147. LA FUERZA DE LAS ARMAS (SIGLO XIV.
SÁSTAGO)
El señor de Sástago, Blasco de
Alagón, y Gastón de Ayerbe, abad del vecino monasterio cisterciense de Rueda, situado junto a Escatrón, aunque a la otra orilla del
Ebro, habían heredado y venían sosteniendo un largo pleito por cuestiones territoriales
relacionadas con sus colindantes haciendas. Arbitrajes diversos no
habían logrado acercar a las partes y el conflicto se recrudecía de
cuando en cuando.
Corría el año 1393, en pleno Cisma de
Occidente, cuando el fraile fue invitado un día a acudir al castillo
de Sástago para tratar de solventar las diferencias que les
separaban. Aunque receloso, don Gastón avió sus mulas, llevando en
una arqueta de madera los pergaminos que, según él, acreditaban la
razón de sus pretensiones.
El viaje se desarrolló sin
incidencias, aunque siempre observado a prudente distancia por
hombres armados del conde. Una vez en el castillo, todo parecía
desarrollarse en un clima tenso, pero cortés, y nada hacía
presagiar el giro que iba a tomar la entrevista.

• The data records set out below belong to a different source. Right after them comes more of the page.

-- ==== Sys2Proof/Machine/Takeover.lean ====
section
/-! DEFINITION. What a standby does with the active's stream, and takeover (15 R346, R347, R351). -/

namespace Sys2Proof.Machine

/-! ### The standby's stream (15 R345, R346) -/

/-- Take a stream item off the list. -/
def dropStream (item : Nat) (s : State) : State :=
  modTwin (fun t => { t with stream := t.stream.filter (fun e => e.1 != item), entries := tabDel t.entries item, amends := tabDel t.amends item }) s

/-- The next entry committed takes this JSN; 0 leaves the count as it stands. -/
def nextJsn (jsn : Nat) (s : State) : State := if jsn = 0 then s else { s with jrn := { s.jrn with lastJsn := jsn - 1 } }

/-- A device-made entry of the stream is committed and applied (15 R346). One that the bulk copy already holds is only journalled
(15 R352). -/
def streamEntry (item jsn : Nat) (s : State) : State :=
  let e := tabGet s.twin.entries item {}
  let am := tabFind s.twin.amends item
  let s := appendEntry e (nextJsn jsn (dropStream item s))
  let j := s.jrn.lastJsn
  let held : Bool := match e.parcel with
    | some i => decide (j ≤ imageJsn s i)
    | none => false
  if held then s else applyEntry { e with jsn := j } am s

/-- The staged frames up to an ASN take tags; committed tags pass on through their engines where all tags are in use (01 R20, 04 R85). -/
def unstageTo (asn : Nat) (s : State) : State :=
  forEach ((s.trav.staged.filter (fun t => decide (t.asn ≤ asn))).map (·.asn)) (fun _ s =>
    stagedAdmit (if tagFree s then s else forEach (s.trav.tags.map (·.asn)) retireTag s)) s

/-- A shadowed frame of the stream is committed: the tags before it in its domain have ended, so its stages go on to READY, and it takes the
JSN that COMMIT gives (15 R346). A tag that this unit has ended by itself leaves the journal as it stands, for the comparison to find. -/
def streamTag (item asn jsn : Nat) (s : State) : State :=
  let s := unstageTo asn s
  let s := forEach ((s.trav.tags.filter (fun t => decide (t.asn ≤ asn))).map (·.asn)) driveTag s
  let s := nextJsn jsn (dropStream item s)
  match tagOf s asn with
  | none => if jsn = 0 then s else { s with jrn := { s.jrn with lastJsn := jsn } }
  | some t => match t.parcel with
    | none => if jsn = 0 then s else { s with jrn := { s.jrn with lastJsn := jsn } }
    | some i =>
      if t.state ≠ .ready then (if jsn = 0 then s else { s with jrn := { s.jrn with lastJsn := jsn } })
      else if jsn ≠ 0 ∧ jsn ≤ imageJsn s i then dropTag asn (appendEntry (readingEntry { t with grains := cadRows s 0x0404 } i) s)
      else commitTag t i s

/-- One element of COMMIT: a commit with its JSN, or an end with its outcome (15 Table 15.2, R346). -/
def streamCommit (c : Nat × Nat × U16) (s : State) : State := match s.twin.stream.find? (fun e => e.1 == c.1) with
  | none => s
  | some (item, .entry _) => if c.2.1 = 0 then dropStream item s else streamEntry item c.2.1 s
  | some (item, .shadow asn) =>
    if c.2.1 ≠ 0 then streamTag item asn c.2.1 s
    else
      let s := dropStream item (unstageTo asn s)
      match tagOf s asn with
      | some t => endTag c.2.2 t s
      | none => s

/-- At takeover the items that COMMIT never covered are committed in stream order, the entries as received (15 Table 15.5 step 3). -/
def streamRest (s : State) : State := forEach s.twin.stream (fun e s => match e.2 with
  | .entry _ => streamEntry e.1 0 s
  | .shadow asn => streamTag e.1 asn 0 s) s

/-- A frame shadowed by the active takes the ASN, times, time quality and link state of the SHADOW body, and a tag or a place in burst staging;
a joiner keeps it in staging until the bulk copy is complete (15 R346, R352 step 4, 01 R20). -/
def shadowAdmit (b : BlShadow) (s : State) : State :=
  let t : Tag := { asn := b.asn, arrival := b.arrival, admitAt := b.admitAt, tq := b.tq, profiles := profilesAt s b.admitAt, arr := b.arr }
  let s := modTrav (fun v => { v with nextAsn := b.asn + 1 }) s
  if shadowReady s ∧ tagFree s ∧ s.trav.staged = [] then shadowTake t s else stageTag t s

/-! ### Takeover (15 R347, R351) -/

/-- The first boundary at or after a device time. -/
def boundaryFrom (s : State) (t : Nat) : Nat := (t + epochLen s - 1) / epochLen s * epochLen s

/-- Only a standby that is resynchronised, or detached after having been so, takes over (15 R347). -/
def mayTakeOver (s : State) : Bool := s.twin.role == 2 && s.twin.takeover.isNone && serving s

/-- A takeover is triggered at this unit: steps 1 to 3 of Table 15.5. TWIN_ROLE_PEER of a lost peer, or of one that reported a C4 fault, is
ignored (15 R347, R351, log 30). -/
def takeoverTrigger (cause : Nat) (s : State) : State :=
  if !mayTakeOver s then s
  else
    let d := devTime s
    let s := record 11 OC_TWIN_TAKEOVER [u32 cause] s
    let s := modTwin (fun t => { t with takeover := some { trigger := d, instant := boundaryFrom s (d + 50000000), cause := cause },
                                        roleOut := true, arb := .waiting s.mono }) s
    streamRest s

/-- Airtime of the epoch that the copied buckets did not reach, charged to the current bucket of each sub-band (10 R246). -/
def chargeTakeover (s : State) : State :=
  let us := epochLen s / 1000
  let bands := List.range (cadRows s 0x0512).length
  forEach (radioEnabled s) (fun n s => forEach bands (fun b s =>
    let add := min us (bandBudget s b - bandUsed s n b)
    modRadio n (fun p => { p with buckets := tabMod p.buckets b [] (fun t => tabMod t (curSecond s) 0 (· + add)) }) s) s) s

/-- Epochs that no unit has sealed get their boundary work, up to the one that ends at E (15 Table 15.5 step 6, 12 R283). -/
def unsealedWork (e : Nat) (s : State) : State :=
  let last := ((e / epochLen s : Nat) : Int) - 1 + s.epoch.offset
  let first : Int := match s.jrn.sealed with
    | some (n, _, _) => max (n + 1) (last - 1)
    | none => last
  let l : List Int := (if first < last then [first] else []) ++ (if (s.jrn.sealed.map (·.1)).getD (last - 1) < last then [last] else [])
  { s with epoch := { s.epoch with current := max s.epoch.current (last + 1),
                                   work := s.epoch.work ++ l.map (fun n => { epoch := n, step := 2, boundary := epochEnd s n }) } }

/-- This unit becomes active at E: it admits, the unsealed epochs are closed, its ports come up (those named at once, others within
START_PORT_TIMEOUT_MS), and OC_TWIN_TAKEOVER is reported with E and the former UNIT (15 Table 15.5 steps 5 to 9). -/
def becomeActive (cause e : Nat) (up : List Nat) (s : State) : State :=
  let former := s.twin.peerUnit
  let open_ := s.twin.rechecks.filter (fun r => !(cause == 3 && r.peer == some true && r.own == some false))
  let rebuild := s.twin.rechecks.filter (fun r => cause == 3 && r.peer == some true && r.own == some false)
  let s := modTwin (fun t => { t with role := 1, roleOut := true, arb := .none, cause := cause, takeover := none, takeovers := t.takeovers + 1,
                                      detached := true, resynced := false, stream := [], entries := [], amends := [], holdAt := none, rechecks := [],
                                      deltaPages := [], item := 0, link := { t.link with paired := false, unacked := [] } }) s
  let s := unsealedWork e s
  let s := if s.billing.tqDue then commitTq s else s
  let s := commitDue s
  let s := pendingClear (chargeTakeover s)
  let s := forEach (plcEnabled s) (fun n s => modPlc n (fun p => { p with up := false, routes := [] }) s) s
  let s := forEach (radioEnabled s) (fun n s => modRadio n (fun p => { p with up := false }) s) s
  let s := actTakeover e (portsUp up s)
  let s := campaignsResume (hxListen (resweep s))
  let s := forEach open_ (fun r s => addNote OC_TWIN_UNRESOLVED [r.epoch] s) s
  let s := forEach rebuild (fun r s => match buildSheet true r.epoch s with
    | some (x, s) => holdSheet x s
    | none => s) s
  addNote OC_TWIN_TAKEOVER [(cause : Int), (e : Int), (former : Int)] s

/-- A planned takeover: this active unit yields at the first boundary at least `wait` ns away (15 R350, R353, 13 R309). -/
def yieldPlan (cause wait : Nat) (s : State) : State :=
  let d := devTime s
  record 11 OC_TWIN_TAKEOVER [u32 cause]
    (modTwin (fun t => { t with takeover := some { trigger := d, instant := boundaryFrom s (d + wait), cause := cause, yielding := true } }) s)

/-- The former active as a joining standby that has yet to send the HELLO of its rejoin (15 R339, R351). -/
def yielded (s : State) : State :=
  modTwin (fun t => { t with role := 3, roleOut := false, takeover := none, alive := false, toggling := false, yielded := true,
                             resynced := false, caughtUp := false, bulk := 0, resyncPct := 0, rejoinAt := some (s.mono + 100000000),
                             link := { t.link with paired := false, unacked := [] } }) s

/-- TAKEOVER_INSTANT: E comes (15 R351). The yielding active stops, drains, closes its epochs and sends YIELD; in an update it then activates
(13 R309). The standby whose peer is lost serves from E. `load`, `lmsFail` and `bad` are those of the boundary that E is. -/
def takeoverInstant (load lmsFail : Nat) (bad : Bool) (up : List Nat) (s : State) : State := match s.twin.takeover with
  | none => s
  | some t =>
    let s := elapseDev t.instant s
    let s := if epochEnd s s.epoch.current ≤ t.instant then boundaryNow load lmsFail false s.epoch.current (epochEnd s s.epoch.current) s else s
    if t.yielding then
      if s.twin.role ≠ 1 then modTwin (fun t => { t with takeover := none }) s
      else
        let s := closeEpochs (drainTags (backPressureHold s))
        let s := modTwin (fun t => { t with roleOut := false }) s
        let s := blSend 0x41 0 (beBytes 8 t.instant ++ beBytes 1 t.cause) s
        if s.upd.activating then activateSlot13 bad (yielded s) else backPressureFree (yielded s)
    else if s.twin.roleOut ∧ s.twin.arb = .none then becomeActive t.cause t.instant up s
    else s

end Sys2Proof.Machine
end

En efecto, los acontecimientos se
desarrollaron vertiginosamente. Una vez finalizada la cena, varios
servidores del señor de Sástago iluminaron más la estancia,
prendiendo varios hachones que se apoyaban en las paredes o colgaban
del techo. Parecía que iba a tener lugar una fiesta en honor de su
huésped. Sin embargo, el conde, rodeado de varios oficiales de su
pequeña corte, y abusando de su poder y hospitalidad, ordenó
colocar en la cabeza del religioso una especie de capacete calentado
al rojo vivo, a modo de mitra, mofándose del fraile, que pugnaba por
deshacerse de tan mortífero instrumento. Don Gastón, indefenso,
terminó muriendo.
Aunque era de noche, los soldados
pusieron el cuerpo inerte y sin vida del abad cruzado sobre una mula,
arreando a la bestia que, aun sin guía, puso rumbo hacia el
monasterio. Al amanecer, los relinchos del bruto alertaron al fraile
portero, que pronto descubrió el macabro espectáculo.
Los monjes protestaron ante el rey, que
intentó hacer justicia, pero el conde, como solía ocurrir en estos
tiempos del Cisma, viajó a Roma, no a Avignon, como peregrino para
implorar y conseguir el perdón pontificio.